Task description >> Using the entries that follow, please report how many lines contain the word "tmod", with no other words.
Dataset entries Block Start
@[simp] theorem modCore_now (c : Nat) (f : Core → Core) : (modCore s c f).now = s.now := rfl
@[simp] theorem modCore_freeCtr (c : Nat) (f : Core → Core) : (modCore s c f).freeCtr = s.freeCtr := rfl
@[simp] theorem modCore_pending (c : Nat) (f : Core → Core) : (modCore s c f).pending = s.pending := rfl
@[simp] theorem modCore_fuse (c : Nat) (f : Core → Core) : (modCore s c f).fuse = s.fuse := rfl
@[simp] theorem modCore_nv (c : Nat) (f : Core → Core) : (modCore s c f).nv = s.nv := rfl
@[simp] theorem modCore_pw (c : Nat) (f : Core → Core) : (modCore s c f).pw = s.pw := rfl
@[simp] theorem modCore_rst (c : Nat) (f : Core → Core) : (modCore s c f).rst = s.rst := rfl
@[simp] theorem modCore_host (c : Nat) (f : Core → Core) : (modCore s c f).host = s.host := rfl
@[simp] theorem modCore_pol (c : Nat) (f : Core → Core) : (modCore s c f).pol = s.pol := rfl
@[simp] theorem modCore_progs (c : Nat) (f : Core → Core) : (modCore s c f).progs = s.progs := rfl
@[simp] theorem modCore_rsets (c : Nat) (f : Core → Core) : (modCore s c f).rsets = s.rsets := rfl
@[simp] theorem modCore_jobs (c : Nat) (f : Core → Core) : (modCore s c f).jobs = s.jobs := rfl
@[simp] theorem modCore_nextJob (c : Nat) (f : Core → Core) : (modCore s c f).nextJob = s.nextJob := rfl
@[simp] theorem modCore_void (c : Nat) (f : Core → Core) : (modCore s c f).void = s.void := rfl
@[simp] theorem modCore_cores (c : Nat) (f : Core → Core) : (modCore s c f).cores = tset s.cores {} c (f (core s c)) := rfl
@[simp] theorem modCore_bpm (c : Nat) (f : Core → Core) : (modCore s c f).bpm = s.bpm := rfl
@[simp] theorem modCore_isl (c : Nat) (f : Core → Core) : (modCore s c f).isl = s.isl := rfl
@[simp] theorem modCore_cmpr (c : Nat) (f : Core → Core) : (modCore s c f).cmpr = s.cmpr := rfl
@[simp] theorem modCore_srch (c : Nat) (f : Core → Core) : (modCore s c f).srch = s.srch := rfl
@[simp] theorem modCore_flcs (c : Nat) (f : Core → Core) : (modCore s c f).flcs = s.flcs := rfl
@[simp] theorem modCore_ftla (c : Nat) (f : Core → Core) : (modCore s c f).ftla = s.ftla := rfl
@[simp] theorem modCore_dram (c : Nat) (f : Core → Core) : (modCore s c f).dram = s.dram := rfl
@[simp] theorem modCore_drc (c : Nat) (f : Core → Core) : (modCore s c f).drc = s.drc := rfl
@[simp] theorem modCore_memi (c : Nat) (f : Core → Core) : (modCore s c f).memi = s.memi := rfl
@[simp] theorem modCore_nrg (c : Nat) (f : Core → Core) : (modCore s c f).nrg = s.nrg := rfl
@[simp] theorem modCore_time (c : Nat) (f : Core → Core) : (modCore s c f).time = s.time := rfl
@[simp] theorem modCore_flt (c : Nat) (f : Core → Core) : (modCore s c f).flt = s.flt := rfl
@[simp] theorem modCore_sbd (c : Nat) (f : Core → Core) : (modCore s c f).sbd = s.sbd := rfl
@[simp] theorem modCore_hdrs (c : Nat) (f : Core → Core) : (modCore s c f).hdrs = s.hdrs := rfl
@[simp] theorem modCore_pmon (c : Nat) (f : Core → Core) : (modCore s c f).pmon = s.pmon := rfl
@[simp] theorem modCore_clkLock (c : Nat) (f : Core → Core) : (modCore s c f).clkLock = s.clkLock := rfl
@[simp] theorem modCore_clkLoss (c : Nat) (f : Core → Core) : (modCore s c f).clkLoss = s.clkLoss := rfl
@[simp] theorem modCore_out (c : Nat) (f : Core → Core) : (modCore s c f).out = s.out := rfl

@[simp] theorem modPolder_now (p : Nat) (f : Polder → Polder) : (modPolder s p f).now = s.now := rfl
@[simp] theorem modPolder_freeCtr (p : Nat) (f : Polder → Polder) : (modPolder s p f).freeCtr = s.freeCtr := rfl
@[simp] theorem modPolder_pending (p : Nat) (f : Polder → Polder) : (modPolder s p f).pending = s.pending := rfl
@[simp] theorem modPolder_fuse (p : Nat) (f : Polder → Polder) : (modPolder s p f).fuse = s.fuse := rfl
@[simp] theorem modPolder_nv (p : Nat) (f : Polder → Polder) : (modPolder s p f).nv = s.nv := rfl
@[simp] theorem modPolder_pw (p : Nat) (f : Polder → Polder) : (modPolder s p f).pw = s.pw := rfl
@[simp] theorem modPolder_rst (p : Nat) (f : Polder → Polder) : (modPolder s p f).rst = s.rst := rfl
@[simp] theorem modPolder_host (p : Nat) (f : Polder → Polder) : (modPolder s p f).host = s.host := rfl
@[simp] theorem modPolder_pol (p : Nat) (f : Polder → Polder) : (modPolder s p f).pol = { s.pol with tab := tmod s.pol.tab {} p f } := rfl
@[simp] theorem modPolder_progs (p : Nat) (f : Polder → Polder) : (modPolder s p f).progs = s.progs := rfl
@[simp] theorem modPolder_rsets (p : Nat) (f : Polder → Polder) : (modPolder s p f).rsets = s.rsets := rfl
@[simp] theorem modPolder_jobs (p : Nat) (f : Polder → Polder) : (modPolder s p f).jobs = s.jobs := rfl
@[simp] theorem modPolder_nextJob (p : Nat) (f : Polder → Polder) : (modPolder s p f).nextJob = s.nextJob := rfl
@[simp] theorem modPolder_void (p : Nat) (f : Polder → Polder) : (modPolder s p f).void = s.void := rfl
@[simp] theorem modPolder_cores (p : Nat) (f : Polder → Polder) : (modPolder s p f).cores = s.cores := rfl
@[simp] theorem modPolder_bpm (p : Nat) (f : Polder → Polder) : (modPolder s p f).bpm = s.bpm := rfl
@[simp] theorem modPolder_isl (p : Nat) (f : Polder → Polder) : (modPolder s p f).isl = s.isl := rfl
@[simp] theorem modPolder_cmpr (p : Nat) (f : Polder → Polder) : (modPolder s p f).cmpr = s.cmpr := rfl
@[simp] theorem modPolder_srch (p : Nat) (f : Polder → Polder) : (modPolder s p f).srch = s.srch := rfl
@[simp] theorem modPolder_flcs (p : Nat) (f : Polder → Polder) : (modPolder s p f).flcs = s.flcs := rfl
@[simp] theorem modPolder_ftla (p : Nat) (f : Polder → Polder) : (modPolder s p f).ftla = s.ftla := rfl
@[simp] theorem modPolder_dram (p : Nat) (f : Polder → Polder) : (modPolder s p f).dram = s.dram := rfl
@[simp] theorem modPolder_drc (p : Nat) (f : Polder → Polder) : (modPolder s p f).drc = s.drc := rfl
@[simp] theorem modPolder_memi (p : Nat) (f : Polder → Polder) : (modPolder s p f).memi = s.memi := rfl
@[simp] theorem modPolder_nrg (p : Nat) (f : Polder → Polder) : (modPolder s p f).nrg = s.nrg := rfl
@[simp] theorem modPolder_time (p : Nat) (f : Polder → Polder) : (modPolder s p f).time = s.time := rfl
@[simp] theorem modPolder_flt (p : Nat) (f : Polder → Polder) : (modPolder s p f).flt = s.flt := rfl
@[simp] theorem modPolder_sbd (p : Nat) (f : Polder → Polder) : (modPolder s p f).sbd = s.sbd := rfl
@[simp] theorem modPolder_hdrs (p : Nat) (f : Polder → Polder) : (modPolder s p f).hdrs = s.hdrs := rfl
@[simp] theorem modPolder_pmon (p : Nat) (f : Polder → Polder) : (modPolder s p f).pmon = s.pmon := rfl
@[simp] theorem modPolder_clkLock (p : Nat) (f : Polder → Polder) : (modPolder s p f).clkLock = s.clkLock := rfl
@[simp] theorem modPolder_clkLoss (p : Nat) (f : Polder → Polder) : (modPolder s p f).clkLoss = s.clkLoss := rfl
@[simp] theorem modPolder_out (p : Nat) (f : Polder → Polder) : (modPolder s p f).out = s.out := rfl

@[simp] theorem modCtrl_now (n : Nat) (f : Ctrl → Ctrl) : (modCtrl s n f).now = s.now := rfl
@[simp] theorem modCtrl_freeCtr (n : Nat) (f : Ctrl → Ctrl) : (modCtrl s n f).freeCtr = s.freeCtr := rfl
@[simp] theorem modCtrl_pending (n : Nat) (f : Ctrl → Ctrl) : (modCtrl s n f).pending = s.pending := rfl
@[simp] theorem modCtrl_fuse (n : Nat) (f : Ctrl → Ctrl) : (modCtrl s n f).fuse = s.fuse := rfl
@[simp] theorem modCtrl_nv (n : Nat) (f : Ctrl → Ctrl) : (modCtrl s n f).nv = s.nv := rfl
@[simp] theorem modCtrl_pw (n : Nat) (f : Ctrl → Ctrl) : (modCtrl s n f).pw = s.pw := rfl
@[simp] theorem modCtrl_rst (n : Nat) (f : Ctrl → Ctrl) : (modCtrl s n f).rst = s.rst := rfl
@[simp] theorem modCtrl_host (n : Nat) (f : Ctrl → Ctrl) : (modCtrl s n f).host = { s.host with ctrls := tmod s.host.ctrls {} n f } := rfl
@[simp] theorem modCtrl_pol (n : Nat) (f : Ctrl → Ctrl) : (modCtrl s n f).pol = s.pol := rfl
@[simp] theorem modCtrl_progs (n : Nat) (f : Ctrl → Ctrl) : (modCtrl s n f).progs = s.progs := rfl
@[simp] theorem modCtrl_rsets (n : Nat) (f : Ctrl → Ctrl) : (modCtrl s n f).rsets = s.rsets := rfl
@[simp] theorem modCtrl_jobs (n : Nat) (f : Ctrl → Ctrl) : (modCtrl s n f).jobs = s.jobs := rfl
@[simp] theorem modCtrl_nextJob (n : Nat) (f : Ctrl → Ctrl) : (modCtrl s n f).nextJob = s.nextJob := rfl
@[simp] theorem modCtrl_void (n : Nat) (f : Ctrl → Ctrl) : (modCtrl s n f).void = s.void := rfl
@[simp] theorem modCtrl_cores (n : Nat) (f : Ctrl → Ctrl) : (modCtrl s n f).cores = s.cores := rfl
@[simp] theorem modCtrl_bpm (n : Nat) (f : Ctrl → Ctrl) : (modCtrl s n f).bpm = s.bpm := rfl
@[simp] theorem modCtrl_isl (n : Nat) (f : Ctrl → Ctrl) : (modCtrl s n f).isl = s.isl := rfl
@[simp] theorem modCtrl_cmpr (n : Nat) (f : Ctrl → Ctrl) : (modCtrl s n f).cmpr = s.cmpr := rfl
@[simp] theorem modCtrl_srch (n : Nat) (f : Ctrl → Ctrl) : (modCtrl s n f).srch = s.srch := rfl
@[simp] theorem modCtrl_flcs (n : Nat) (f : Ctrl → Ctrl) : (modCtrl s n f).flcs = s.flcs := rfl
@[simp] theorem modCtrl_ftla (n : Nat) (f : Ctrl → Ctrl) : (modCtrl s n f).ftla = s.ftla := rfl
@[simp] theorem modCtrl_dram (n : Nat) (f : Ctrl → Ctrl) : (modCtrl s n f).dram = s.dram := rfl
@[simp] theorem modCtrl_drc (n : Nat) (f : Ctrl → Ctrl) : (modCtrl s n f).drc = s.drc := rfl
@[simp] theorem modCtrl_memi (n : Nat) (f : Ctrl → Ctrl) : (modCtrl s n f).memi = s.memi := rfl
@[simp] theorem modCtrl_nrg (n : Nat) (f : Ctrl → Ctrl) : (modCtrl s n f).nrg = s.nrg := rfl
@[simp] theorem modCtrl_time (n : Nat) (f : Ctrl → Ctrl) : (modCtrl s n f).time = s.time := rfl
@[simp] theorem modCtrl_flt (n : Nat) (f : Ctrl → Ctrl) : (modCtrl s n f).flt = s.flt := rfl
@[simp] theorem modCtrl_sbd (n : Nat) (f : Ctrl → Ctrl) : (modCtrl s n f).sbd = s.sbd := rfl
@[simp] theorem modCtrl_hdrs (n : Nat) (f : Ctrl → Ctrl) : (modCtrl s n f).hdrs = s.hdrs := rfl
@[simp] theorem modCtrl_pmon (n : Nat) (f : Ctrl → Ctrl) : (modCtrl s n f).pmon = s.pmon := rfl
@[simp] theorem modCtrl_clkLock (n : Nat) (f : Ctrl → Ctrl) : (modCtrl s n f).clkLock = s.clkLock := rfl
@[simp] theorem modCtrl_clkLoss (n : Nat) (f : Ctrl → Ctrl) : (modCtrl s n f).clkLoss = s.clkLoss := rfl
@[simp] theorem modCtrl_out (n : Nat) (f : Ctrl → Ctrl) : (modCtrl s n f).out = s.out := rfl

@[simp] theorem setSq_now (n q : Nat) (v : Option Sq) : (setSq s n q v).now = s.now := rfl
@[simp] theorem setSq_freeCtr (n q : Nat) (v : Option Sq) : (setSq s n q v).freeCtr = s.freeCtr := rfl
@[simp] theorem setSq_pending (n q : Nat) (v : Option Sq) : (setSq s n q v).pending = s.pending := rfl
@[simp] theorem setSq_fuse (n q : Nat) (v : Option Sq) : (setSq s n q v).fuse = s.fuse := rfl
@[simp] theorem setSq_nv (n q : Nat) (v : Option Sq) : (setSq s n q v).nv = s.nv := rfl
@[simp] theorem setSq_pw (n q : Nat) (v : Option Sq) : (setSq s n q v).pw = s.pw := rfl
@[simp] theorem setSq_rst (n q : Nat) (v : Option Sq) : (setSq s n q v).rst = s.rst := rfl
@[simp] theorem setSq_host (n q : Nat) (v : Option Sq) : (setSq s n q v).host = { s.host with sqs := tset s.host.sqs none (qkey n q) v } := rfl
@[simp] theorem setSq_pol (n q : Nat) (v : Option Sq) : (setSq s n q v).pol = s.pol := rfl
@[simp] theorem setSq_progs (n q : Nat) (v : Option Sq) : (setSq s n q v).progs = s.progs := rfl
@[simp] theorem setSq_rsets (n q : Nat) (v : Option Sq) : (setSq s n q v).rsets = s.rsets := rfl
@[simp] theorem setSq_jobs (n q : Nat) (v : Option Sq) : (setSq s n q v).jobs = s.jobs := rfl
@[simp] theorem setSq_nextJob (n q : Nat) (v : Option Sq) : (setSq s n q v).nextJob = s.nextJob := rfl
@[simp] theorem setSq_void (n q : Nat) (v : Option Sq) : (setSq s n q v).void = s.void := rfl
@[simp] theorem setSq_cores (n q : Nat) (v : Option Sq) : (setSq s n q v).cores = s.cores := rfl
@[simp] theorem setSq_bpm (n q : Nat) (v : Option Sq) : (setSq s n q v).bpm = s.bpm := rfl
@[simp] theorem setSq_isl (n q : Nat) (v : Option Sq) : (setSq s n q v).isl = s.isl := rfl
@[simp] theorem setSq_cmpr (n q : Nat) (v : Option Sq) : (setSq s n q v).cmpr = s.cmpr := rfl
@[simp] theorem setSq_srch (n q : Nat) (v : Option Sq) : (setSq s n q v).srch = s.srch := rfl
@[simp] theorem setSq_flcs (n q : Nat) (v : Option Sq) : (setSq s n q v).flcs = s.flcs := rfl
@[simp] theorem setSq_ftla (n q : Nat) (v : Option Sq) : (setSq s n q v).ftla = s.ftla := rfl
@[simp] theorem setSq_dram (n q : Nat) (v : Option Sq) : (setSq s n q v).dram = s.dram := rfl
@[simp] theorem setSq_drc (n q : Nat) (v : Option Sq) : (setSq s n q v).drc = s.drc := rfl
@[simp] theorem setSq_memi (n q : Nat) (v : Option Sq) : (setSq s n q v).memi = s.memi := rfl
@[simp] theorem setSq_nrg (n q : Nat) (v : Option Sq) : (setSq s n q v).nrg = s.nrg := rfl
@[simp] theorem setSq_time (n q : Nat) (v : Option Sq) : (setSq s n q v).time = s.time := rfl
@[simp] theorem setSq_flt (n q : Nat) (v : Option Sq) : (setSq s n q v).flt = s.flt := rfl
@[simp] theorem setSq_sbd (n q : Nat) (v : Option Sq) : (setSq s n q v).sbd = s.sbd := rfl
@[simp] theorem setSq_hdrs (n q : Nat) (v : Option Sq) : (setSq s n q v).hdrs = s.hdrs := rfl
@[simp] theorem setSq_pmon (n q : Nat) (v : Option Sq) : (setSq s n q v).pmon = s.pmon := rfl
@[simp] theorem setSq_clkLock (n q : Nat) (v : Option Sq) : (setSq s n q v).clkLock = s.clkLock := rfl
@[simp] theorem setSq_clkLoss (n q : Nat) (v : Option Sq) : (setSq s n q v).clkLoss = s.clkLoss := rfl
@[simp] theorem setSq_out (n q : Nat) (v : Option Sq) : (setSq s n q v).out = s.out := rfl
Dataset entries Block End
Result below >> 2